Comfort, DelGro merger to create $1b company
(SINGAPORE) Comfort Group and DelGro Corp yesterday proposed a merger that will create a billion dollar grouping that is set to dominate the transportation market in Singapore.
The new company (Newco), formed by the merger of Singapore's biggest taxi operator and the largest public bus operator, will have a market capitalisation of over $1 billion, combined sales of $1.56 billion, and pre-tax earnings of $196 million. It will provide a spectrum of transport services ranging from bus and taxi services to leasing and vehicle maintenance and inspections.
Comfort has a fleet of some 11,340 taxis, while DelGro runs 2,872 buses. Comfort is also Singapore's biggest private bus operator with 401 buses, while DelGro has been awarded the operation of the Northeast MRT line and the Sengkang/Punggol light rail system.
The only rival to Newco here, listed SMRT Corp, in comparison, has a market capitalisation of around $930 million, sales of $500 million and pre-tax profits of $88.5 million. It has a smaller fleet of some 600 buses and 2,000 taxis, but operates all the existing MRT lines in Singapore.
Under the merger plan, Newco will be listed, but Comfort and DelGro will be delisted after the transaction is completed.
Comfort's vehicle inspection unit Vicom Ltd and DelGro's bus operating unit SBS Transit will remain listed as separate entities on the Singapore Exchange.
Comfort shareholders will receive about 1.25 Newco shares for every Comfort share, while DelGro shareholders will get around 3.34 Newco shares for each DelGro share.
There are 811.80 million Comfort shares and 302.50 million DelGro shares currently in issue.
Based on the allocation of shares, Newco will have 2.02 billion shares in issue and paid-up capital of $505.5 million, and will be equally held by Comfort and DelGro shareholders.
In a joint statement, Comfort and DelGro said the proposed merger aims to consolidate their transportation businesses to enhance profitability and shareholder value. It will enable Newco to provide better customer service through synergies and greater efficiencies and to increase the size and scale of overseas operations.
Newco will also be better placed to face the increased competition from the liberalisation of the unscheduled feeder bus services market in Singapore, the statement added.
The merger will result in a stronger balance sheet with shareholders' funds exceeding $1.1 billion, it said.

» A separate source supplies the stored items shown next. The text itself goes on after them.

-- ==== Sys2Proof/Syntax.lean ====
section
/-! DEFINITION. The commands of the slice, one constructor per row of spec/opcode_table.json, and their operands. -/

namespace Sys2Proof

/-- One `DAT` in flit (R13, R26): its sector bit, payload, poison and last bits, the reserved bits [23:16] of its sideband, and the
number of flipped bits its check bits show (0 none, 1 corrected, 2 or more uncorrectable, R19). Nothing reads the last and the
reserved bits: what a transfer still lacks is known from its request. -/
structure DatFlit where
  sector : Nat
  data   : Sector
  poison : Bool := false
  last   : Bool := true
  reserved : Nat := 0
  flips  : Nat := 0
deriving DecidableEq, Repr, Inhabited

/-- A `REQ` flit on `FAB<port>` (R14) without its opcode, and the `DAT` in flits that have arrived by its FCLK 12.
`size` is the 3-bit code of R15; `flips` is what the check bits of [127:120] show (R19). -/
structure Req where
  port        : Nat
  agent       : Nat
  txid        : Nat
  addr        : Nat
  size        : Nat
  part        : Nat := 0
  tint        : Nat := 0
  scope       : Nat := 1
  lastUse     : Bool := false
  fenced      : Bool := false
  provisional : Bool := false
  reserved    : Nat := 0
  flips       : Nat := 0
  dat         : List DatFlit := []
deriving DecidableEq, Repr, Inhabited

/-- The fabric request opcodes of R155, R216, R247 and R265; `other n` is any opcode none of them assigns. -/
inductive ReqOp where
  | rdShared | rdOnce | rdUnique | upgrade | wrFull | wrPartial | zeroLine | append
  | writeback | writeclean | evictClean | confirm | cancel
  | atAdd | atCadd | atMin | atMax | atAnd | atOr | atXor | atSwap | atCas64 | atCas128
  | accumulate | rdFused | winArrive | winFold | winCollect | cueRing
  | other (n : Nat)
deriving DecidableEq, Repr, Inhabited

/-- A write of `MB_CMD` (R373): the mailbox (none for management, `some p` for window `p`), whether the access has
`MGMT` set, the command's `SEQ`, the reserved bits of `MB_CMD` ([63:16] and [7]), and the eight argument words that
stand in `MB_ARG0` to `MB_ARG7` when it is written. -/
structure MbCmd where
  window : Option Nat := none
  mgmt   : Bool := true
  srcPart : Nat := 0
  seq    : Nat := 0
  resv   : Nat := 0
  args   : List Word := []
deriving DecidableEq, Repr, Inhabited

/-- A write of `TDC_OP` in window `part` (R319, R391), with the values that stand in `TDC_ADDR` and `TDC_DATA`. -/
structure TdcCmd where
  part : Nat
  mgmt : Bool := true
  srcPart : Nat := 0
  kind : Nat := 0
  addr : Nat := 0
  data : Word := 0
  resv : Nat := 0
deriving DecidableEq, Repr, Inhabited

/-- The source of a CSRP access (R41): the `MGMT` bit and the 4-bit source partition. -/
structure Csrp where
  mgmt : Bool := true
  part : Nat := 0
deriving DecidableEq, Repr, Inhabited

/-- An `SNR` flit (R162). -/
structure Snr where
  port  : Nat
  id    : Nat
  code  : Nat
  data  : Bool := false
  pd    : Bool := false
  notice : Nat := 0
  flips : Nat := 0
deriving DecidableEq, Repr, Inhabited

/-- A read-data flit of a memory port (R31). -/
structure MemFlit where
  port   : Nat
  mtag   : Nat
  sector : Nat
  data   : Sector := 0
  poison : Bool := false
  last   : Bool := true
  reserved : Nat := 0
  flips  : Nat := 0
deriving DecidableEq, Repr, Inhabited

/-- The straps and the sampled operating point at `RST_N` release (R44, R439). -/
structure Straps where
  index : Nat := 0
  half  : Nat := 0
  primary : Bool := false
  split : Bool := false
deriving DecidableEq, Repr, Inhabited

/-- The words and tag a twin sends in `CAPS` (R398), and the `NONCE` this slice sent it. -/
structure Caps where
  word0 : Word
  nonce : Word
  tag   : Word
  myNonce : Word
deriving DecidableEq, Repr, Inhabited

/-- A span frame as received (R395): its sixteen 64 B units. -/
structure SpanFrame where
  units : List Sector
deriving DecidableEq, Repr, Inhabited

/-- The records of R406 that cross the span. -/
inductive SpanRec where
  | req  (op : ReqOp) (q : Req)
  | rsp  (tag status grant : Nat) (isOpen : Bool) (dat : List DatFlit) (partialAttr : Bool)
  | snp  (op line id agent : Nat)
  | snr  (code id notice : Nat) (pd : Bool) (dat : List DatFlit)
  | hrec (line agent tag : Nat)
  | hack (tag : Nat) (refused : Bool)
  | fill (line slot : Nat) (dat : List DatFlit)
  | ver  (slot base size hash : Nat)
  | retire (lane seq : Nat)
deriving DecidableEq, Repr, Inhabited

/-- A wrapper instruction that shifts (R53, R488): the level of `WRSTN` and the bits that enter at `WSI`, the first one first. -/
structure WirShift where
  wrstn : Bool := true
  wsi : List Bool := []
deriving DecidableEq, Repr, Inhabited

/-- `WS_BYPASS` by one of its codes, a reserved one among them (R488). -/
structure WirBypass extends WirShift where
  code : BitVec 5 := 0
deriving DecidableEq, Repr, Inhabited

/-- A wrapper instruction with a register of 32 bits (R490, R491): the level of `WRSTN` and the word that is shifted in. -/
structure WirReg where
  wrstn : Bool := true
  reg : BitVec 32
deriving DecidableEq, Repr, Inhabited

/-- THE COMMANDS: one constructor per row of spec/opcode_table.json, in its order. -/
inductive Instr where
  | rdShared (q : Req) | rdOnce (q : Req) | rdUnique (q : Req) | upgrade (q : Req)
  | wrFull (q : Req) | wrPartial (q : Req) | zeroLine (q : Req) | append (q : Req)
  | writeback (q : Req) | writeclean (q : Req) | evictClean (q : Req)
  | provisionalRead (once : Bool) (q : Req) | confirm (q : Req) | cancel (q : Req)
  | reservedOpcodeRequest (opc : Nat) (q : Req)
  | atAdd (q : Req) | atCadd (q : Req) | atMin (q : Req) | atMax (q : Req) | atAnd (q : Req) | atOr (q : Req)
  | atXor (q : Req) | atSwap (q : Req) | atCas64 (q : Req) | atCas128 (q : Req)
  | accumulate (q : Req) | rdFused (q : Req)
  | winArrive (q : Req) | winFold (q : Req) | winCollect (q : Req) | cueRing (q : Req)
  | datInData (port txid : Nat) (f : DatFlit)
  | snoopResponse (r : Snr)
  | snoopData (port id : Nat) (fl : List DatFlit)
  | snpInflight (r : Snr)
  | compAck (r : Snr)
  | sendWaitingSnoop (port : Nat)
  | memReadData (f : MemFlit)
  | wack (port mtag : Nat) (flips : Nat)
  | waitingRequestRestart
  | agentDown (agent : Nat)
  | reclaimWalkEnd
  | provDeadline (port txid : Nat)
  | watchdogTimeout (port txid : Nat)
  | cueBeat (part chan : Nat) (count : BitVec 32) (flips : Nat)
  | beatEmit
  | actionTileFill | actionFlushRange | actionDiscardRange | actionUnpin | actionSeal | actionFinalize
  | actionLensSwap | actionSetPers
  | actionComplete (slot : Nat)
  | cueLagLimit (chan : Nat)
  | cueWatchdog (chan : Nat)
  | cuePost (m : MbCmd)
  | armSlot (src : Csrp) (window : Option Nat) (words : List Word)
  | disarmSlot (src : Csrp) (window : Option Nat) (slot : Nat)
  | grantRound
  | urgChange (input level : Nat)
  | flushRange (m : MbCmd) | invalidateRange (m : MbCmd) | discardRange (m : MbCmd) | zeroRange (m : MbCmd)
  | tileFill (m : MbCmd) | pinLoad (m : MbCmd) | unpin (m : MbCmd)
  | walkComplete (window : Option Nat)
  | rangeOpComplete (window : Option Nat)
  | armWindowArm (m : MbCmd) | armWindowRearm (m : MbCmd) | armWindowRelease (m : MbCmd)
  | armComplete (win : Nat)
  | seal (m : MbCmd) | finalize (m : MbCmd) | collect (m : MbCmd)
  | windowDrained (win : Nat)
  | finaliseComplete (win : Nat)
  | foldComplete (win : Nat)
  | collectComplete (win : Nat)
  | lensSwap (m : MbCmd)
  | swapPoint
  | shadowRebuildComplete
  | appendSpillComplete (port txid : Nat)
  | thrashWindowEnd (part : Nat)
  | resilverDrain (m : MbCmd) | resilverDrainComplete | resilverZero (m : MbCmd) | resilverZeroComplete
  | resilverRelease (m : MbCmd)
  | handoverClaim (m : MbCmd) | handoverRelease (m : MbCmd) | handoverReleaseComplete (bucket : Nat)
  | handoverCommit (m : MbCmd) | handoverRelay (m : MbCmd)
  | tdcPreload (t : TdcCmd) | tdcPreloadLock (t : TdcCmd) | tdcUnlock (t : TdcCmd) | tdcWrite (t : TdcCmd)
  | tdcZeroEntry (t : TdcCmd) | tdcInvalAddr (t : TdcCmd) | tdcInvalPart (t : TdcCmd)
  | tdcChangeComplete (part : Nat)
  | tdcFetchComplete (f : MemFlit)
  | xltDescWrite (src : Csrp) (part : Nat) (value : Word)
  | faultRingWrite
  | fqOvf (cls : Nat)
  | fqConsWrite (src : Csrp) (value : Word)
  | fqRingConfigWrite (src : Csrp) (ctl : Bool) (value : Word)
  | hotConfigWrite (src : Csrp) (ctl : Bool) (value : Word)
  | hotEpoch
  | pkgIdentWrite (src : Csrp) (value : Word)
  | prescGo (src : Csrp)
  | prescOutcome
  | fullPrescApplyComplete
  | cfgReq (src : Csrp)
  | cfgReqClear (src : Csrp)
  | configDrainComplete
  | shadowEditInsert (src : Csrp) (slot : Nat)
  | shadowEditRemove (src : Csrp) (slot : Nat)
  | measLock (src : Csrp)
  | elogClear (src : Csrp) (entry : Nat)
  | registerWrite (src : Csrp) (offset : Nat) (value : Word)
  | scrubVisit
  | scrubForce
  | scrubDeficitWake
  | configWordCheck (region flips : Nat)
  | lockLoss
  | powerEstimate (activity : List Nat) (cap : Nat)
  | powerWindow
  | opChange (op : Nat)
  | relockComplete
  | pwrcSleepChange (high : Bool)
  | sleepEntry
  | offDrainComplete
  | sleepEntryComplete
  | wakeComplete
  | offWakeComplete
  | spanWakeI
  | coldReset
  | warmReset
  | resetRelease (straps : Straps) (op : Nat)
  | initComplete
  | spanDetect (lanes : BitVec 18)
  | spanTrainingComplete (lanes : BitVec 18) (caps : Caps)
  | spanRetrainComplete (lanes : BitVec 18) (caps : Caps)
  | spanFrame (f : SpanFrame)
  | spanNak (ack : Nat)
  | laneFailure (lane : Nat)
  | retire (lane seq : Nat)
  | spanDownTimeout
  | spanReqRecord (op : ReqOp) (q : Req)
  | spanRspRecord (tag status grant : Nat) (isOpen : Bool) (dat : List DatFlit) (partialAttr : Bool)
  | spanSnpRecord (op line id agent : Nat)
  | spanSnrRecord (code id notice : Nat) (pd : Bool) (dat : List DatFlit)
  | hrec (line agent tag : Nat)
  | hack (tag : Nat) (refused : Bool)
  | fill (line slot : Nat) (dat : List DatFlit)
  | ver (slot base size hash : Nat)
  | mirrorMismatch (slot : Nat)
  | dbgSelChange (sel : Nat)
  | testReq (src : Csrp)
  | testExit (src : Csrp)
  | wsBypass (x : WirBypass)
  | wsExtest (x : WirShift)
  | wsIntest (x : WirShift)
  | wsPreload (x : WirShift)
  | wsClamp (x : WirShift)
  | wsSafe (x : WirShift)
  | fzId
  | fzMbist (x : WirReg)
  | mbistComplete (fail : Bool) (bank row : Nat)
  | fzInject (x : WirReg)
  | fabCreditReturn (port snp rsp dat : Nat)
  | memCreditReturn (port req wdata : Nat)
  | csrpReadInSleep (src : Csrp) (offset : Nat)
deriving DecidableEq, Repr

end Sys2Proof
end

With a market capitalisation of over $1 billion, Newco should attract a broader shareholder base, wider institutional interest, and more extensive research coverage.
Initial market reception was positive. 'I think it looks like a good deal,' said Kevin Scully, head of NetResearch Asia. 'Comfort is looking to expand overseas and DelGro has large bus and taxi operations in London and China. There are also overlaps in local operations so there should be some synergies and margin expansion.'
The issue, Mr Scully suggests, is more a competition one rather than an equity one.
He pointed out that with the proposed merger, there will effectively be a duopoly operating in the Singapore transport market.
Comfort, DelGro, SBS and Vicom shares were suspended yesterday for the announcement. Comfort shares are likely to react more on the upside than DelGro shares to news of the merger, market players said. DelGro shares have already seen a run-up to $2.02 before their suspension from their Monday close of $1.90, while Comfort shares have remained flat at 77 cents. SBS last traded at $1.34, while Vicom was quoted at 64.5 cents before being suspended. The proposed merger needs the nod of Comfort and DelGro shareholders, as well as court approval. The two companies have also made a submission to the Securities Industry Council for confirmation that they do not need to make a general offer for SBS and Vicom under the 'chain principle' of the takeover code.